Freeze body for future? Many scientists sceptical

Freeze body for future? Many scientists sceptical

Members of cryonics organisation Alcor Life Extension Foundation wear a metal bracelet or necklace wherever they go. On it are the words "no embalming" and "no autopsy", indicating to medical professionals that there are other plans for their bodies after death.

The plan involves cryonics - a low- temperature preservation of humans after death in the hope of reviving them in the future.

The process was in the news lately, after Matheryn Noavaratpong, a two-year-old from Thailand who died of brain cancer, became the youngest person to be cryonically preserved and stored by United States non-profit organisation Alcor.

Such facilities - two in the US and one in Russia - seem to be gaining a small following of members from across the globe. Some prominent names such as talk show host Larry King and TV personality Simon Cowell have said they intend to freeze themselves after death.

But many scientists have all but called cryonics a hoax, laying out the scientific limitations and labelling it a pseudo-science at best.

In the US, the cost of whole-body cryopreservation starts at around US$60,000 (S$80,000).

Part of the money is put into a trust or investments, and the earnings are used for ongoing care and the cost of future revival.

People are also advised to set up trusts for themselves to provide for their future selves.

Often, people pay for their cryopreservation through life insurance and for an additional fee, Alcor even gives them the option to store their personal items such as photos or journals in a box which will be kept in a salt mine.

The Cryonics Institute, based in Clinton Township, Michigan, has 132 patients in suspension, while Alcor, in Scottsdale, Arizona, has 134 - with the Thai toddler being the latest addition. But this is just the tip of the iceberg, so to speak.

More than 2,000 people have signed up for cryopreservation with these two main US companies, including about a dozen Asians from countries that include Singapore, China and Thailand.

Ms Marji Klima, an administrator at Alcor who spoke with The Sunday Times, said membership has been "fairly steady through the last 20 years or more" but there has been a recent spike in interest due to the media and rapid advancements in medicine and nanotechology.

"More people are learning about it because of the scientific advancements that are being reported," she said.

The process involves removing blood from the body and introducing a solution that prevents freezing. Alcor "patients" are then stored in liquid nitrogen at a temperature of minus 196 deg C.

Cryogenic Society of America executive director Laurie Huget was quick to draw the distinction between cryogenics and cryonics.

"Cryogenics (which deals with extremely low temperatures) is a legitimate, long-recognised technology that supports so many areas of science and industry. It is not involved with pseudo-science such as cryonics," she said. The whole idea of cryonics was first touted by a physics teacher named Mr Robert Ettinger, who published a book called The Prospect Of Immortality in 1964. He subsequently founded the Cryonics Institute in 1976, which promotes the concept and also provides storage facilities.

The book also prompted Mrs Linda Chamberlain and her husband, Mr Fred Chamberlain, to set up Alcor in 1972.

Mrs Chamberlain, 69, told The Sunday Times that Mr Chamberlain is a neuro patient - meaning only his head and brain are preserved - and she will also be preserved in the same way when she dies.

According to her, chances of resuscitation are pretty high. "Based on the current advance of science and technology, I feel certain that our chances of being resuscitated within the next 50 years are very good," she said.

"If we are not resuscitated, I feel certain the problem will not have been with technology but with social or political problems, such as war."

But many scientists and critics largely disagree with the science behind cryonics.
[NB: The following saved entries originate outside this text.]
-- ==== Sys2Proof/Laws/Scanner.lean ====
section
/-! SUPPORT. One equation per branch of a `SCAN` (R112 to R123), in terms of the bytes of the buffer. -/

namespace Sys2Proof.Machine

variable (key : Vector Byte 16)

/-- Step 2 (R113). -/
theorem scanPass_short {buf : List Byte} (h : buf.length < 8) : scanPass key buf = ⟨.waitMin, buf, none⟩ := by
  simp [scanPass, MIN_FRAME, h]

/-- Step 3 without a marker (R114). -/
theorem scanPass_noMarker {buf : List Byte} (h : 8 ≤ buf.length) (hm : NoMarker buf) :
    scanPass key buf =
      if buf.getLast? = some 0xAB then ⟨.noMarkerKeep, [0xAB], none⟩ else ⟨.noMarkerClear, [], none⟩ := by
  have hne : buf ≠ [] := by intro h0; simp [h0] at h
  have hb : memRead1 buf (buf.length - 1) = buf.getLast hne := by
    simp [memRead1, byteAt, List.getD, List.getLast_eq_getElem, show buf.length - 1 < buf.length by omega]
  have hd : buf.drop (buf.length - 1) = [buf.getLast hne] := List.drop_length_sub_one hne
  have hf : find2 (lowByte HDR) (highByte HDR) buf = none := findMarker_eq_none hm
  rw [lowByte_HDR] at hf
  simp only [scanPass, MIN_FRAME, show ¬ buf.length < 8 by omega, if_false, hf, hb, lowByte_HDR, dropPrefix, hd,
    List.drop_length, List.getLast?_eq_some_getLast hne, Option.some.injEq]
  by_cases hl : buf.getLast hne = 0xAB
  · rw [if_pos hl, if_pos hl, hl]
  · rw [if_neg hl, if_neg hl]

/-- Steps 3 and 4 with a marker (R115, R116): the pass goes on from the leftmost one. -/
theorem scanPass_marker {buf : List Byte} {k : Nat} (h : 8 ≤ buf.length) (hk : LeftmostMarker buf k) :
    scanPass key buf = scanFrame key (buf.drop k) := by
  have hf : find2 (lowByte HDR) (highByte HDR) buf = some k := findMarker_eq_some hk
  simp only [scanPass, MIN_FRAME, show ¬ buf.length < 8 by omega, if_false, hf, dropPrefix]

/-- Step 5 (R117). -/
theorem scanFrame_waitLen {buf : List Byte} (h : buf.length < 4) : scanFrame key buf = ⟨.waitLen, buf, none⟩ := by
  simp [scanFrame, h]

/-- Step 6 (R119). -/
theorem scanFrame_oversize {a b lo hi : Byte} (r : List Byte) (h : 1024 < leNat lo hi) :
    scanFrame key (a :: b :: lo :: hi :: r) = ⟨.oversize, lo :: hi :: r, none⟩ := by
  have hn : (memRead2 (a :: b :: lo :: hi :: r) 2).toNat = leNat lo hi := u16le_toNat (by simp) (by simp)
  simp [scanFrame, hn, MAX_BODY, h, dropPrefix]

/-- Step 7 (R120). -/
theorem scanFrame_waitFrame {a b lo hi : Byte} {r : List Byte} (h : leNat lo hi ≤ 1024)
    (hl : r.length + 4 < leNat lo hi + 8) :
    scanFrame key (a :: b :: lo :: hi :: r) = ⟨.waitFrame, a :: b :: lo :: hi :: r, none⟩ := by
  have hn : (memRead2 (a :: b :: lo :: hi :: r) 2).toNat = leNat lo hi := u16le_toNat (by simp) (by simp)
  simp only [scanFrame, hn, MAX_BODY, List.length_cons]
  rw [if_neg (by omega), if_neg (by omega), if_pos (by omega)]

/-- Step 8 on a whole frame (R121): the tail decides between step 9 and the loss of the marker. -/
theorem scanFrame_whole {a b lo hi t0 t1 : Byte} {region rest : List Byte} (h : leNat lo hi ≤ 1024)
    (hr : region.length = leNat lo hi + 2) :
    scanFrame key (a :: b :: lo :: hi :: (region ++ t0 :: t1 :: rest)) =
      if t0 = 0xDC ∧ t1 = 0xBA then
        scanRegion key (a :: b :: lo :: hi :: (region ++ t0 :: t1 :: rest)) (leNat lo hi)
      else ⟨.badTail, lo :: hi :: (region ++ t0 :: t1 :: rest), none⟩ := by
  have hn : (memRead2 (a :: b :: lo :: hi :: (region ++ t0 :: t1 :: rest)) 2).toNat = leNat lo hi :=
    u16le_toNat (by simp) (by simp)
  have g0 : memRead1 (a :: b :: lo :: hi :: (region ++ t0 :: t1 :: rest)) (leNat lo hi + 6) = t0 := by
    have : leNat lo hi + 6 = region.length + 4 := by omega
    simp [memRead1, byteAt, List.getD, this]
  have g1 : memRead1 (a :: b :: lo :: hi :: (region ++ t0 :: t1 :: rest)) (leNat lo hi + 7) = t1 := by
    have : leNat lo hi + 7 = (region.length + 1) + 4 := by omega
    simp [memRead1, byteAt, List.getD, this]
  simp only [scanFrame, hn, MAX_BODY, g0, g1, lowByte_TAIL, highByte_TAIL, dropPrefix, List.length_cons,
    List.length_append]
  rw [if_neg (by omega), if_neg (by omega), if_neg (by omega)]
  rfl

/-- Step 9 (R122, R123): the frame goes; the region decides what is returned. -/
theorem scanRegion_eq {a b lo hi t0 t1 : Byte} {region rest : List Byte} {n : Nat} (hr : region.length = n + 2) :
    scanRegion key (a :: b :: lo :: hi :: (region ++ t0 :: t1 :: rest)) n =
      if n < 2 then ⟨.shortRegion, rest, none⟩
      else if crc16 ((obf key region).take n) = u16le (obf key region) n then
        ⟨.message, rest, some (parseRegion (obf key region) n)⟩
      else ⟨.badChecksum, rest, none⟩ := by
  have hs : slice (a :: b :: lo :: hi :: (region ++ t0 :: t1 :: rest)) 4 (4 + n + 2) = region := by
    simp [slice, show 4 + n + 2 - 4 = region.length by omega]
  have hd : dropPrefix (a :: b :: lo :: hi :: (region ++ t0 :: t1 :: rest)) (n + 8) = rest := by
    simp [dropPrefix, show n + 8 = (region.length + 2) + 4 by omega]
  have ht : slice (obf key region) 0 n = (obf key region).take n := by simp [slice]
  simp only [scanRegion, hs, hd, deobf, ht, obf_length, hr, crcGood_iff, show n + 2 < 4 ↔ n < 2 by omega]

/-- A pass over a buffer that begins with the marker and holds 8 bytes or more goes straight to step 5 (R118). -/
theorem scanPass_front (r : List Byte) (h : 6 ≤ r.length) :
    scanPass key (0xAB :: 0xCD :: r) = scanFrame key (0xAB :: 0xCD :: r) := by
  rw [scanPass_marker key (by simp; omega) (leftmost_zero r)]; rfl

/-- Bytes without a marker before the first one are dropped (R115, R116). -/
theorem scanPass_garbage {g : List Byte} (r : List Byte) (hg : NoMarker (g ++ [0xAB]))
    (h : 8 ≤ (g ++ [0xAB, 0xCD] ++ r).length) :
    scanPass key (g ++ [0xAB, 0xCD] ++ r) = scanFrame key (0xAB :: 0xCD :: r) := by
  rw [scanPass_marker key h (leftmost_after hg r), List.append_assoc, List.drop_left]; rfl

/-- A whole frame in front: step 8 and step 9 in one equation (R121 to R123). -/
theorem scanPass_whole {lo hi t0 t1 : Byte} {region rest : List Byte} (h : leNat lo hi ≤ 1024)
    (hr : region.length = leNat lo hi + 2) :
    scanPass key ([0xAB, 0xCD, lo, hi] ++ region ++ [t0, t1] ++ rest) =
      if t0 = 0xDC ∧ t1 = 0xBA then
        if leNat lo hi < 2 then ⟨.shortRegion, rest, none⟩
        else if crc16 ((obf key region).take (leNat lo hi)) = u16le (obf key region) (leNat lo hi) then
          ⟨.message, rest, some (parseRegion (obf key region) (leNat lo hi))⟩
        else ⟨.badChecksum, rest, none⟩
      else ⟨.badTail, [lo, hi] ++ region ++ [t0, t1] ++ rest, none⟩ := by
  have e : [0xAB, 0xCD, lo, hi] ++ region ++ [t0, t1] ++ rest =
      0xAB :: 0xCD :: lo :: hi :: (region ++ t0 :: t1 :: rest) := by simp
  rw [e, scanPass_front key _ (by simp; omega), scanFrame_whole key h hr, scanRegion_eq key hr]
  simp

/-- A scan never lengthens the buffer and changes no byte of it: an end piece is left (R13, R129). -/
theorem scanFrame_rest_suffix (buf : List Byte) : (scanFrame key buf).rest <:+ buf := by
  unfold scanFrame scanRegion dropPrefix
  dsimp only
  repeat' split
  all_goals first | exact List.suffix_refl _ | exact List.drop_suffix _ _

theorem scanPass_rest_suffix (buf : List Byte) : (scanPass key buf).rest <:+ buf := by
  unfold scanPass dropPrefix
  repeat' split
  all_goals first
    | exact List.suffix_refl _
    | exact List.drop_suffix _ _
    | exact (scanFrame_rest_suffix key _).trans (List.drop_suffix _ _)

/-- A buffer of 4 bytes or more from the marker on, in its parts: too short for the frame it announces, or holding it. -/
theorem frame_split (lo hi : Byte) (r : List Byte) :
    r.length + 4 < leNat lo hi + 8 ∨
      ∃ region t0 t1 rest, r = region ++ t0 :: t1 :: rest ∧ region.length = leNat lo hi + 2 := by
  rcases Nat.lt_or_ge (r.length + 4) (leNat lo hi + 8) with h | h
  · exact .inl h
  · refine .inr ⟨r.take (leNat lo hi + 2), r[leNat lo hi + 2], r[leNat lo hi + 3], r.drop (leNat lo hi + 4), ?_, ?_⟩
    · rw [← List.drop_eq_getElem_cons, ← List.drop_eq_getElem_cons, List.take_append_drop]
    · rw [List.length_take]; omega

end Sys2Proof.Machine
end

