/-- V-D4 (as a clear body, all-zero key): declared_len 10, two bytes present. -/
theorem test_parseBody_cut_to_present : parseBody [0x34, 0x12, 0x0A, 0x00, 0xDE, 0xAD] = ⟨0x1234, [0xDE, 0xAD]⟩ := by
  decide +kernel

/-! ## RX_PUSH -/

/-- R110, worked example (second push). -/
theorem test_rxPush_appends :
    buffer (exec (.rxPush [0xCD, 0x04]) { withBuf [0xAB] with rxTotal := 1 }) = some [0xAB, 0xCD, 0x04] ∧
    total (exec (.rxPush [0xCD, 0x04]) { withBuf [0xAB] with rxTotal := 1 }) = some 3 := by decide +kernel

/-- R111 and R14: one byte too many is refused; the last byte that fits is taken, and a 4-bit counter wraps. -/
theorem test_rxPush_capacity_and_wrap :
    refusal (exec (.rxPush [1, 2]) (tight (List.replicate 1031 0))) = some .bufferFull ∧
    total (exec (.rxPush [1]) { tight (List.replicate 1031 0) with rxTotal := 15 }) = some 0 := by decide +kernel

/-! ## SCAN -/

/-- Outcomes that discard: R114 (both), R119, R121, R122 worked examples, V-S9 (N = 1), V-S15. -/
theorem test_scan_discards :
    buffer (exec .scan (withBuf [1, 2, 3, 4, 5, 6, 7, 0xAB])) = some [0xAB] ∧
    buffer (exec .scan (withBuf [1, 2, 3, 4, 5, 6, 7, 8])) = some [] ∧
    buffer (exec .scan (withBuf [0xAB, 0xCD, 0xD0, 0x07, 0x55, 0x55, 0x55, 0x55])) =
      some [0xD0, 0x07, 0x55, 0x55, 0x55, 0x55] ∧
    buffer (exec .scan (withBuf [0xAB, 0xCD, 0x04, 0x00, 0x22, 0x7E, 0x14, 0xE6, 0x35, 0x5A, 0xDC, 0xBB])) =
      some [0x04, 0x00, 0x22, 0x7E, 0x14, 0xE6, 0x35, 0x5A, 0xDC, 0xBB] ∧
    buffer (exec .scan (withBuf [0xAB, 0xCD, 0x04, 0x00, 0x22, 0x7E, 0x14, 0xE6, 0x34, 0x5A, 0xDC, 0xBA])) = some [] ∧
    results (exec .scan (withBuf [0xAB, 0xCD, 0x01, 0x00, 0x61, 0x1C, 0x1A, 0xDC, 0xBA])) = some [.scanned none] ∧
    buffer (exec .scan (withBuf [1, 2, 3, 4, 5, 6, 0xAB, 0xCD])) = some [0xAB, 0xCD] := by decide +kernel

/-- Outcome MESSAGE: V-S3 (garbage), V-S10 (N = 2 and N = 3), V-S11 (odd N), V-S12 (declared_len short of the bytes
present), V-S13 (AB CD inside the region). -/
theorem test_scan_messages :
    results (exec .scan (withBuf ([0x00, 0x11, 0xCD, 0xAB, 0x22] ++ frameE1))) =
      some [.scanned (some ⟨0x1234, []⟩)] ∧
    results (exec .scan (withBuf [0xAB, 0xCD, 0x02, 0x00, 0x22, 0x7E, 0x36, 0x1D, 0xDC, 0xBA])) =
      some [.scanned (some ⟨0x1234, []⟩)] ∧
    results (exec .scan (withBuf [0xAB, 0xCD, 0x03, 0x00, 0x22, 0x7E, 0x1D, 0xBB, 0xC3, 0xDC, 0xBA])) =
      some [.scanned (some ⟨0x1234, []⟩)] ∧
    results (exec .scan (withBuf [0xAB, 0xCD, 0x05, 0x00, 0x22, 0x7E, 0x15, 0xE6, 0x74, 0x39, 0xB2, 0xDC, 0xBA])) =
      some [.scanned (some ⟨0x1234, [0x5A]⟩)] ∧
    results (exec .scan (withBuf [0xAB, 0xCD, 0x08, 0x00, 0x22, 0x7E, 0x15, 0xE6, 0xF0, 0x3C, 0xB3, 0xAF, 0xFF, 0xAA,
      0xDC, 0xBA])) = some [.scanned (some ⟨0x1234, [0xDE]⟩)] ∧
    results (exec .scan (withBuf [0xAB, 0xCD, 0x06, 0x00, 0x22, 0x7E, 0x16, 0xE6, 0xAB, 0xCD, 0x85, 0xBB, 0xDC, 0xBA])) =
      some [.scanned (some ⟨0x1234, [0x85, 0x5C]⟩)] := by decide +kernel

/-! ## POLL -/

/-- V-S6, second POLL: the retained AB becomes the first byte of a marker. -/
theorem test_poll_split_marker :
    results (exec (.poll [0xCD, 0x04, 0x00, 0x22, 0x7E, 0x14, 0xE6, 0x35, 0x5A, 0xDC, 0xBA]) (withBuf [0xAB])) =
      some [.scanned (some ⟨0x1234, []⟩)] := by decide +kernel

/-- R125: the push is refused (1032 bytes held), the scan still runs and frees the buffer. -/
theorem test_poll_refused_push_still_scans :
    buffer (exec (.poll [0x01]) (tight (List.replicate 1032 0))) = some [] ∧
    total (exec (.poll [0x01]) (tight (List.replicate 1032 0))) = some 0 := by decide +kernel

/-! ## Witnesses: a state and operands that meet all hypotheses of each statement, for each clause -/

theorem witness_StepRunsTheDecodedInstruction :
    (State.reset.withFetchWord 8 8).pending = [.issue ⟨0x08, []⟩] ∧ decode ⟨0x08, []⟩ = .ok .scan := by decide +kernel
"At the moment, the chances of resuscitation are pretty close to zero," said American science writer Michael Shermer, who has a doctorate in the history of science. I would say they are probably a century or two away from figuring out cryonics."

While cryonicists argue that human embryos are frozen and used again, Dr Shermer, who publishes Skeptic Magazine, said: "Freezing single cells or an egg is one thing, a dog or a human is more complex."

He added that "thawing" a human would be like thawing a frozen strawberry. "It would just be mush," he said.

And with regard to nanobots repairing cell tissue, which is what cryonicists believe should be possible in the future, he said: "In principal, it could work, but we are not even close in the field of nanotechology."

So why do people still sign up to be suspended in cryostats - cylindrical tanks which their loved ones can visit like graves in a cemetery?

Dr James Hughes, executive director for the Institute for Ethics and Emerging Technologies, said: "If you believe that technology in the future will be able to do more than the technology today, then signing up for cryonics is a rational bet on staying alive."

Added Dr Shermer: "It's a probability argument. With cremation, saving your DNA and memories is 100 per cent sure to fail, with cryonics, it's not quite 100 per cent."

"But I'm a sceptic because there is no evidence yet," said Dr Shermer.